Sometimes the disconnect is interesting. So I think that it's not sexist to be interested in
those things and explore those things. I think actually what's quite sexist is that that stuff
is branded sort of trivial and has not been branded sort of high proper fiction. These are the things that is the
stuff of being a woman, of being a mother and it's the stuff of our lives and what goes on in our
heads. Well society judges you as a mother anyway, whether you judge yourself or whether your friends
judge you or whether you judge them. Fathers are still not judged in the same way.
No, absolutely not.
I think that they don't seem to experience
this kind of psychological pressure.
I think that part of it is that there's also social media in the mix now
and also parenting manuals and books and approaches to parenting.
And women who, let's be honest, monetise motherhood
in a way that wasn't ever done before.
Which we all then consume.
And I think that all of that in the mix,
there's been a depletion in our time for active mothering
because of women being a more active part of the workforce.
But there's also been an explosion of expectation around mothering.
And that's been, as you say, commoditized and monetized online. And it's
been fed back to us constantly via our phones. And so the disconnect between the kind of shrinking
amount of time we really have to kind of achieve these mothering ideals, plus these mad ideals that
never existed for my parents' generation. I mean, my mum would just say to me, what, you know, what
this, I remember her picking up a parenting book that I was trying to stick to a schedule with my daughter, you know, like nap at this time.
She was like, what is this? We've never had this.
You know, you just slept when you wanted to or you just, you know, you asked your mum what she did or it was just the pressure that is inherent in all these different things was never there.
So I think all of that is does make it a specific psychological experience to be a parent today.
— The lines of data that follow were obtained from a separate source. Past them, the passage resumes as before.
-- ==== Sys2Proof/Laws/PerInstr.lean ====
section
/-! SUPPORT. The family RoundTrip: the encoding of a well-formed command decodes to that command, and its ZERO field is
0 (30_encoding R76, R77). -/

namespace Sys2Proof.Laws

/-- The command's word decodes to it and has a ZERO field of 0. -/
def RoundTrip.Statement (i : Instr) : Prop :=
  i.wf = true ∧ decode (encode i) = .ok i ∧ zeroField (encode i) = 0 ∧ opcField (encode i) = i.opc

theorem RoundTrip.nop : RoundTrip.Statement .nop := by unfold RoundTrip.Statement; decide
theorem RoundTrip.blBuild : RoundTrip.Statement .blBuild := by unfold RoundTrip.Statement; decide
theorem RoundTrip.blFwd : RoundTrip.Statement .blFwd := by unfold RoundTrip.Statement; decide
theorem RoundTrip.rnBuild : RoundTrip.Statement .rnBuild := by unfold RoundTrip.Statement; decide
theorem RoundTrip.rnFwd : RoundTrip.Statement .rnFwd := by unfold RoundTrip.Statement; decide
theorem RoundTrip.isqrt : RoundTrip.Statement .isqrt := by unfold RoundTrip.Statement; decide
theorem RoundTrip.clamp8 : RoundTrip.Statement .clamp8 := by unfold RoundTrip.Statement; decide

end Sys2Proof.Laws
end

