/-- The bounds of N_DIM: 1 and QMEM_SIZE build, 0, QMEM_SIZE + 1 and MAX_D + 1 fail. -/
theorem witness_RnBuildChecksDimension :
    (1 ≤ (1 : Word).toNat ∧ (4 : Word).toNat ≤ 33554431 ∧ (4 : Word).toNat ≤ fresh.sizes.qmem) ∧
    fresh.nDim.toNat = 0 ∧ fresh.sizes.qmem < ({ fresh with nDim := 5 } : State).nDim.toNat ∧
    33554431 < ({ fresh with nDim := 33554432 } : State).nDim.toNat := by decide
theorem witness_RnFwdFailsInOrder :
    fresh.status.rnValid = false ∧
    (golden.status.rnValid = true ∧ ({ golden with xCols := 3 } : State).xCols ≠ golden.nDim) ∧
    (golden.xCols = golden.nDim ∧
      golden.sizes.xmem < ({ golden with xRows := 3 } : State).xRows.toNat * golden.nDim.toNat) := by decide
/-- The hypotheses hold of the golden row, and of a batch with one defined and one undefined row. -/
theorem witness_RnFwdMeetsContract :
    (golden.status.rnValid = true ∧ golden.xCols = golden.nDim ∧ 1 ≤ golden.nDim.toNat ∧
      golden.xRows.toNat * golden.nDim.toNat ≤ golden.sizes.xmem ∧
      golden.xRows.toNat * golden.nDim.toNat ≤ golden.sizes.ymem ∧ 0 ≤ golden.radicand 0) ∧
    (halfDefined.status.rnValid = true ∧ halfDefined.xCols = halfDefined.nDim ∧ 1 ≤ halfDefined.nDim.toNat ∧
      halfDefined.xRows.toNat * halfDefined.nDim.toNat ≤ halfDefined.sizes.xmem ∧
      halfDefined.xRows.toNat * halfDefined.nDim.toNat ≤ halfDefined.sizes.ymem ∧
      0 ≤ halfDefined.radicand 0 ∧ halfDefined.radicand 1 < 0) := by decide
theorem witness_NonNegativeEpsilonSuffices : 0 ≤ golden.eps.toInt := by decide
theorem witness_RmsIntermediatesFitInt64 :
    let x : List Int := [-127, -50, 0, 127]
    1 ≤ x.length ∧ x.length ≤ 33554431 ∧ (∀ v ∈ x, IsInt8 v) ∧ IsInt64 429 ∧ 0 ≤ rmsSqQ24 429 x ∧
    1 ≤ isqrt (rmsSqQ24 429 x).toNat ∧ IsInt32 (-2 ^ 31) ∧ (1 : Int) ≤ rmsSqQ24 429 x := by decide
theorem witness_BypassExactlyAtZeroRadicand :
    let x : List Int := [0, 0, 0]
    1 ≤ x.length ∧ x.length ≤ 33554431 ∧ (0 : Int) ≤ 255 ∧ rmsSqQ24 255 x = 0 ∧ rmsSqQ24 256 x ≠ 0 := by decide
theorem witness_AllZeroRowGivesZeros : (0 : Int) ≤ 429 ∧ ([65536, -1, 0] : List Int).length = 3 := by decide
/-- The golden row as row 0 of one batch and as row 1 of another (V-RN-20). -/
theorem witness_RnFwdRowsIndependent :
    let s' : State := { golden with
      xRows := 2, xmem := [(0, 0), (1, 0), (2, 0), (3, 0), (4, 0x81), (5, 0xCE), (6, 0x00), (7, 0x7F)] }
    exec .rnFwd golden = .next (rnDone golden) ∧ exec .rnFwd s' = .next (rnDone s') ∧
    (rnDone golden).status.code = .ok ∧ (rnDone s').status.code = .ok ∧ 0 < golden.b ∧ 1 < s'.b ∧
    (∀ i, i < golden.d → golden.activation 0 i = s'.activation 1 i) ∧ 0 ≤ golden.radicand 0 ∧ 3 < golden.d :=
  ⟨rfl, rfl, by decide, by decide, by decide, by decide, by decide, by decide, by decide⟩
theorem witness_RnFwdReadsOnlyFootprint :
    let s' : State := { golden with res := 7, ymem := [(5, 3)], wmem := [(0, 5)], xmem := golden.xmem ++ [(7, 9)] }
    exec .rnFwd golden = .next (rnDone golden) ∧ exec .rnFwd s' = .next (rnDone s') ∧
    (rnDone golden).status.code = .ok ∧ 0 ≤ golden.epsilon ∧
    (∀ i, i < golden.d → golden.qmemAt i = s'.qmemAt i) ∧
    (∀ i, i < golden.b * golden.d → golden.xmemAt i = s'.xmemAt i) :=
  ⟨rfl, rfl, by decide, by decide, by decide, by decide⟩
theorem witness_IsqrtCommandResult :
    0 ≤ (withOpa 0).opa.toInt ∧ 0 ≤ (withOpa (2 ^ 63 - 1)).opa.toInt ∧ (withOpa (-1)).opa.toInt < 0 := by decide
And I think that's worth talking about and worth exploring oh I completely agree I mean on
television as well Big Little Lies, Motherland all these shows yeah they've hit a chord and I think
there's a reason why yeah I mean I wonder as well whether perhaps women who like yourself actually
had very high level demanding professional lives and then you are bound to carry with you into
parenthood some of that drive and some of
that perfectionism you can't just leave it yeah and never revisit that side of yourself I think
there is a really specific thing that goes on there for a lot of women certainly for me and I
think the mistake that I actually made with my first daughter was that I thought that motherhood
was something you could be good at or win at it even you know that you could succeed at you know
that I and there were certain things that I needed to tick off.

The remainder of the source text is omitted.